=== Begin Enclosure ===

-- ==== Sys2Proof/Machine/State.lean ====
section
/-! DEFINITION. The state of one Steloth module as plain data, the state after reset, and its faults and refusals.
Every field's docstring names the spec's file or rule, the width where the spec gives one, and the reset value. -/
namespace Sys2Proof.Machine

/-- Why a step stops. -/
inductive Fault where
  /-- Raised by a command whose operand numbers a unit, port, floor or session outside Table 0.2: the module has no such
  unit, so no such command can reach it (R4). Safe: the model stops where the hardware has nothing that could go on. -/
  | noSuchUnit
  deriving DecidableEq, Repr

/-- Why a command has no meaning here. -/
inductive Refusal where
  /-- Raised by `exec` for a command without a meaning, by its mnemonic. Safe: nothing is claimed of it. -/
  | notModelled (mnemonic : String)
  deriving DecidableEq, Repr

/-- Status codes (Table 0.4, R8): only the codes the table names exist here, so a reserved code cannot be emitted. -/
inductive Status where
  | done | doneFlagged
  | failUnit | failMemLost | failLink | failPatience | failFenced | failThermal | failPower | failClock | failKey
  | failDie | failAborted
  | rejectFormat | rejectAccess | rejectRange | rejectLicence | rejectBusy
  | fbCoupled | fbType | fbValue | fbAccessClass | fbNoDraft | fbConflict | fbEpochFull
  deriving DecidableEq, Repr

/-- A unit as records name it (Table 9.9): kind and number. -/
structure UnitRef where
  kind : Nat := 0
  num : Nat := 0
  deriving DecidableEq, Repr

/-- A cause that ends an access or an item (R11, R324): its fail-class status and the unit DETAIL names. -/
structure Fail where
  st : Status
  unit : UnitRef := {}
  deriving DecidableEq, Repr

/-- An event record (Table 9.10); MARK is always 0xE0. -/
structure Event where
  cls : Nat
  code : Nat
  sev : Nat
  unit : UnitRef
  ctx : Nat
  data : Nat
  time : Nat
  evseq : Nat
  epoch : Nat
  deriving DecidableEq, Repr

/-- Who waits for the answer of a grid transaction. -/
inductive Origin where
  /-- A grid requester port (Table 4.1). -/
  | port (floor port tag : Nat)
  /-- A bond module of a tile site; `tag` is the flit's TAG. -/
  | site (site bond tag : Nat)
  /-- A host core, for destination register `tag`. -/
  | core (core tag : Nat)
  /-- A BAR2 access of a host port. -/
  | bar2 (port tag : Nat)
  /-- An engine's operation for a party, at a grid requester port of a floor. -/
  | agent (party : Party) (floor port tag : Nat)
  deriving DecidableEq, Repr

/-- What a transaction asks. -/
inductive TxnKind where
  | read (len : Nat)
  | write (data : Bytes) (release : Bool)
  | atomic (word : Nat) (operand : Bytes) (release : Bool)
  deriving DecidableEq, Repr

/-- A transaction waiting at its target (R124, R153). -/
structure Txn where
  org : Origin
  ctx : Nat
  va : Nat
  kind : TxnKind
  /-- It has waited GRID_AGE_PROMOTE or STACK_AGE_LIMIT (R124, R154). -/
  aged : Bool := false
  /-- It stands in the channel controller's queue of 64 (R153), not before the controller for want of a credit. -/
  queued : Bool := false
  /-- A read's merge window (R125), by the window's number. -/
  win : Option Nat := none
  /-- The read arrived within the window of an earlier one, to whose access it attaches (R125). -/
  merged : Bool := false
  /-- Its place in the order in which transactions reached their targets (R128, R131, R286). -/
  seq : Nat := 0
  /-- The way that its remote line cache picks for a fill (R92). -/
  way : Nat := 0
  deriving DecidableEq, Repr

/-- A completion that the home floor holds until INV_ACK (R94): the requester, its context, and an atomic operation's response,
none for a write. -/
structure HeldRsp where
  org : Origin
  ctx : Nat
  rsp : Option (Status × Bytes) := none
  deriving DecidableEq, Repr

/-- Everything the module shows outside itself, in the order it shows it. -/
inductive Emit where
  /-- A Field Book reply frame: type, status, request id and payload (Table 2.7). -/
  | reply (dst : Rq) (ty : Nat) (st : Status) (reqId : Nat) (payload : Bytes)
  /-- A NOTIFY frame to a session: LOST count and payload. -/
  | notify (session lost : Nat) (payload : Bytes)
  /-- A session closed by the module, or a TLS connection refused. -/
  | closed (session : Nat)
  | refusedTls
  /-- The answer to a grid read or write. -/
  | readData (dst : Origin) (st : Status) (data : Bytes)
  | writeAck (dst : Origin) (st : Status)
  /-- An atomic operation's response: status and bytes (Table 8.5). -/
  | atomicRsp (dst : Party) (st : Status) (data : Bytes)
  /-- A bridge message: sending floor, message code, line or object, and data. -/
  | bridge (floor code line aux : Nat) (data : Bytes)
  /-- A link frame: port, and the frame's 270 or 286 bytes (R337). -/
  | link (port : Nat) (frame : Bytes)
  /-- A bond flit: site, bond module, and its 276 bytes: header, data slot and link word (R413). -/
  | flit (site bond : Nat) (bytes : Bytes)
  /-- A sideband message to a tile: site, and header, payload and CRC (R433). -/
  | sideband (site : Nat) (bytes : Bytes)
  /-- An MSI-X vector of a host port. -/
  | msix (port vector : Nat)
  /-- An SPDM or DOE answer of a host port. -/
  | spdm (port code : Nat) (payload : Bytes)
  /-- A write of transfer data to host memory, or a read request for it. -/
  | hostMem (port chan addr : Nat) (data : Bytes)
  /-- A write or read of far memory. -/
  | far (port addr : Nat) (data : Bytes)
  /-- A notice in a host core's queue, an interrupt, a reset of a core. -/
  | coreSignal (core code arg : Nat)
  /-- A TAP or console action taken. -/
  | debug (code arg : Nat)
  /-- The state message the floor's always-on island now sends (0 RUN, 1 RESET, 2 CLOCK_LOSS, 3 PFW, 4 THERMAL_STOP). -/
  | island (floor msg : Nat)
  /-- A pin driven by the module: 0 ALERT_N, 1 TILE_RST of site arg, 3 THERMTRIP_N. -/
  | pin (pin arg : Nat) (level : Bool)
  deriving DecidableEq, Repr


/-- A frame or flit in a replay buffer (R98, R339, R432): its sequence, its code, its fields and its data. A flit's fields are TAG,
OPERAND, CR_CLASS, CR_COUNT and LEN (Table 12.2). -/
structure Sent where
  seq : Nat
  code : Nat
  fields : List Nat
  data : Bytes
  deriving DecidableEq, Repr
/-- The fuse blocks (R501, Table 15.1, 15_trust.md). The spec fuses each module on its own: every value here is a DESIGN
CHOICE, log 3; a claim about a fuse holds for every value. -/
structure Fuses where
  /-- UDS, F0, 384 bits, secret; DESIGN CHOICE 0, log 3. -/
  uds : Nat := 0
  /-- PAIR_KEY of F0 and F1, 256 bits each, secret; DESIGN CHOICE equal, 0, log 3. -/
  pair0 : Nat := 0
  pair1 : Nat := 0
  /-- MODULE_SERIAL, 64 bits; DESIGN CHOICE 0, log 3. -/
  serial : Nat := 0
  /-- ORDERING_CODE, 128 bits of ASCII; DESIGN CHOICE STL2-576-K4, log 3. -/
  order : Bytes := [83, 84, 76, 50, 45, 53, 55, 54, 45, 75, 52]
  /-- SITE_POPULATION, 8 bits; DESIGN CHOICE 0x0F as Table 0.1 gives it for that code, log 3. -/
  sites : Nat := 15
  /-- LIFECYCLE, 8 bits: 1 PRODUCTION, 2 RETURNED, 3 SCRAPPED; DESIGN CHOICE 1, log 3. -/
  life : Nat := 1
  /-- CLOESK_ROOT_DIGEST, 384 bits; DESIGN CHOICE 0, log 3. -/
  root : Nat := 0
  /-- SVN_FUSES, a thermometer code read as 0 to 64 (R508); DESIGN CHOICE 0, log 3. -/
  svn : Nat := 0
  /-- DEBUG_FUSES, 8 bits; DESIGN CHOICE 0, log 3. -/
  debug : Nat := 0
  deriving DecidableEq, Repr
/-- One configuration bank (R36): runtime overrides and the values the layers gave when they were last applied (R66). -/
structure Bank where
  /-- Runtime overrides by entry key (index × 256 + sub). -/
  ovr : SMap Bytes := []
  /-- Values of the active sheet over the baseline, as last applied. -/
  lay : SMap Bytes := []
  deriving DecidableEq, Repr

/-- The operator or host draft (R49 to R54). -/
structure Draft where
  owner : Rq
  ents : SMap Bytes := []
  /-- From step 1 of a commit until it replies the draft is held (R698). -/
  held : Bool := false
  /-- The owner's session or mailbox closed while the draft was held (R698). -/
  orphan : Bool := false
  deriving DecidableEq, Repr

/-- What a CMD entry whose action takes more than this command still waits for (R79). -/
inductive Wait where
  | commit
  | segmap
  | ctxDestroy (ctx : Nat)
  | fwBcast
  | siteFence (t : Nat)
  | siteReadmit (t : Nat)
  | coreFence (c : Nat)
  | hpFence (n : Nat)
  | pwrOff
  | cadRemap (kind num : Nat)
  | linkRetrain (p : Nat)
  deriving DecidableEq, Repr

/-- A frame whose carrying out has begun and waits for one of its operations (R76, R79). -/
structure Partial where
  rq : Rq
  ty : Nat
  reqId : Nat
  verif : Verif
  /-- Answered operation records, latest first. -/
  done : List OpRec
  /-- The operation that waits. -/
  cur : OpRec
  /-- Operations not begun, in order. -/
  rest : List OpRec
  wait : Wait
  deriving DecidableEq, Repr

/-- The request channel of one requester: the frame in progress and those held behind it (R75: at most 16 unanswered). -/
structure Chan where
  cur : Option Partial := none
  held : List Frame := []
  /-- Mailboxes: the reply frame that has not landed yet (R459). -/
  reply : Option Bytes := none
  /-- REQ_ID of the VC 2 message that carried the request of another member's host (R488). -/
  vc2 : Nat := 0
  deriving DecidableEq, Repr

=== End Enclosure ===

# Instructions for the task:
Using the entries above, find all lines with "Partial". Copy them.

# Written answer:
structure Partial where
  cur : Option Partial := none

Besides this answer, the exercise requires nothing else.